Rusya için ekonomik baskı araçlarının tepesinde hiç kuşkusuz
enerji yer alıyor. Nitekim, AB Komisyonu tarafından Haziran
2014’de Kırım’ın ilhakına tepki olarak kabul edilen Rusya’ya
karşı ekonomik yaptırımlar paketinin hemen ardından
Rusya’nın enerji devi Gasprom, Ukrayna ve Beyaz Rusya
gibi transit ülkeler üzerinden AB üyesi ülkelere ulaşan doğalgaz
sevkiyatını Polonya, Avusturya ve Slovakya’yı kapsayacak
şekilde azalttığını açıkladı. Bu noktada, Ukrayna ile ilişkilerinde
etkin bir pozitif koşulluluk mekanizmasını hayata geçiremeyen
ve 2014 boyunca anlamlı bir kriz yönetimi yapamayan AB
ülkelerinin Rusya’ya olan enerji bağımlılıklarının, “Batı”

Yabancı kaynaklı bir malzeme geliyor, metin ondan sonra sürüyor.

/-- R22: PORT_RETRAIN from UP, TRAIN or VERIFY enters NEGOTIATE with cause RETRAIN and no fail counted; in NEGOTIATE it
restarts the negotiation; both send RENEGOTIATE; elsewhere it has no effect. R30: LADDER_CLEAR clears the ladder, neg
fail count and exhausted in every state, and takes a FAULTED port to LISTEN with RECONNECT. That entry empties the verify
accumulator (deduced from section 4.3, log entry 12); the request is handled at once as its row is taken (log entry
21). -/
def Obligations.RetrainAndLadderClear : Prop :=
  ∀ (s : State) (tag port : Byte), s.handlerFree →
    (∀ p : PortId, port.toNat = p.val →
      let c := s.port p
      let cleared := { c with
        fails := PerRate.all 0, barred := PerRate.all false, negFails := 0, exhausted := false : PortCtx }
      (c.state = .up ∨ c.state = .train ∨ c.state = .verify → exec (.portRetrain tag port) s = .next
        (((s.accepted.changeState p (c.latch.negotiating .retrain)).sendLane p .renegotiate).answer 0x02 tag .ok
          [port, 1, 2]))
      ∧ (c.state = .negotiate → c.awaiting = false → exec (.portRetrain tag port) s = .next
        (((s.accepted.setPort p { c with cause := .retrain, partner := none, attempt := some 2000 }).sendLane p
          .renegotiate).answer 0x02 tag .ok [port, 1, 2]))
      ∧ (¬c.inBringUp → exec (.portRetrain tag port) s = .next
        (s.accepted.answer 0x02 tag .ok [port, 0, byteOf c.state.code]))
      ∧ (c.state ≠ .faulted → exec (.ladderClear tag port) s = .next
        ((s.accepted.setPort p cleared).answer 0x03 tag .ok [port, byteOf c.state.code]))
      ∧ (c.state = .faulted → exec (.ladderClear tag port) s = .next
        (((s.accepted.changeState p (cleared.listening c.cause).latch).sendLane p .reconnect).answer 0x03 tag .ok
          [port, 1])))
    ∧ (48 ≤ port.toNat → exec (.portRetrain tag port) s = .next (s.accepted.answer 0x02 tag .badField [])
      ∧ exec (.ladderClear tag port) s = .next (s.accepted.answer 0x03 tag .badField []))

/-- R31, R66, R73, R103, R155, R170: each query answers its snapshot and changes nothing else; a field out of range, or
an absent record, is answered with the status alone. Each query is handled at once as its row is taken (log entry 21). -/
def Obligations.QueriesAnswerAndChangeNothing : Prop :=
  ∀ (s : State) (tag b : Byte), s.handlerFree →
    (∀ p : PortId, b.toNat = p.val →
      exec (.portQuery tag b) s = .next (s.accepted.answer 0x04 tag .ok (s.accepted.portQueryData p))
      ∧ exec (.portPolicyRead tag b) s = .next (s.accepted.answer 0x05 tag .ok (s.accepted.policyData p .read))
      ∧ exec (.cableQuery tag b) s = .next (match s.record p with
        | none => s.accepted.answer 0x0B tag .notStored []
        | some r => s.accepted.answer 0x0B tag .ok (s.accepted.cableData p r)))
    ∧ (48 ≤ b.toNat → exec (.portQuery tag b) s = .next (s.accepted.answer 0x04 tag .badField [])
      ∧ exec (.portPolicyRead tag b) s = .next (s.accepted.answer 0x05 tag .badField [])
      ∧ exec (.cableQuery tag b) s = .next (s.accepted.answer 0x0B tag .badField []))
    ∧ (∀ i : Fin 8, b.toNat = i.val → exec (.profileRead tag b) s = .next
        (s.accepted.answer 0x07 tag .ok (b :: (s.profiles[i]).toBytes)))
    ∧ (8 ≤ b.toNat → exec (.profileRead tag b) s = .next (s.accepted.answer 0x07 tag .badField []))
    ∧ exec (.engineQueryEngines tag) s = .next (s.accepted.answer 0x0A tag .ok s.accepted.enginesData)
    ∧ (b.toNat < 32 → exec (.engineQueryTable tag b) s = .next
        (s.accepted.answer 0x0A tag .ok (s.accepted.tableData b.toNat)))
    ∧ (32 ≤ b.toNat → exec (.engineQueryTable tag b) s = .next (s.accepted.answer 0x0A tag .badField []))
    ∧ exec (.powerQuery tag) s = .next (s.accepted.answer 0x0E tag .ok s.accepted.powerData)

cephesini AB ve ABD’nin Rusya’ya karşı etkin bir biçimde
hareket eden monolog bir blok olmaktan alıkoyduğunu da
tespit etmek lazım. Gerek doğu genişlemesi sonrası Rusya’yla
sınırdaş olması, gerekse sürdürülebilir enerji arzı noktasında
Rus doğalgazına ihtiyacı, AB’yi Rusya’ya karşı daha temkinli
olmaya zorluyor. Diğer taraftan 2008 finans krizinin ardından
toparlanma belirtileri gösteren ABD’nin Rus doğalgazına
bağımlılığı bulunmaması ve ekonomik bir dev haline gelen
Çin’i kontrol altında tutma hedefine odaklanmasının da Batı
kampında siyasi ve ekonomik öncelikler konusunda ayrışmaya
neden olduğu söylenebilir.
Yine de Ukrayna üzerinde gelişen olaylar Batı’yı belli ölçüde
hareketlendirmiş gözüküyor. En azından uluslararası sistemin
geleceğine yönelik tartışmalar şimdilerde Batı kurumlarında
daha yoğun şekilde gündemde. Ukrayna, Moldova ya da
Gürcistan örneklerinde görüldüğü gibi, Soğuk Savaş sonrası
ulus devletleşme sürecinde yaşanan pek çok etnik, dilsel,
sosyo-kültürel ve tarihsel ayrışmalar geniş Karadeniz
havzasında siyasi istikrarsızlıklara zemin hazırlamışsa da,
donmuş çatışmaları yeniden alevlendirenin büyük ölçüde
Rusya ile Batı arasında bölgede yaşanan nüfuz mücadelesi
olduğu görülüyor. Yeni bir soğuk savaş mı başlıyor
tartışmalarını bir yana bırakacak olursak, Ukrayna krizinden
akılda kalacakların başında modern uluslararası sistemi
şekillendiren “iç işlere karışmama”, “eşit egemenlik” ve
“toprak bütünlüğüne saygı” prensipleri üzerine kurulu
Vestfalya sisteminin ciddi şekilde yara aldığı olgusu geliyor.
Yeni tehditler, fırsatlar ve bağımlılıklar barındıran modern
uluslararası siyasal sistemin bundan sonra nasıl bir yöne
doğru evrileceğini ise hep birlikte izleyeceğiz.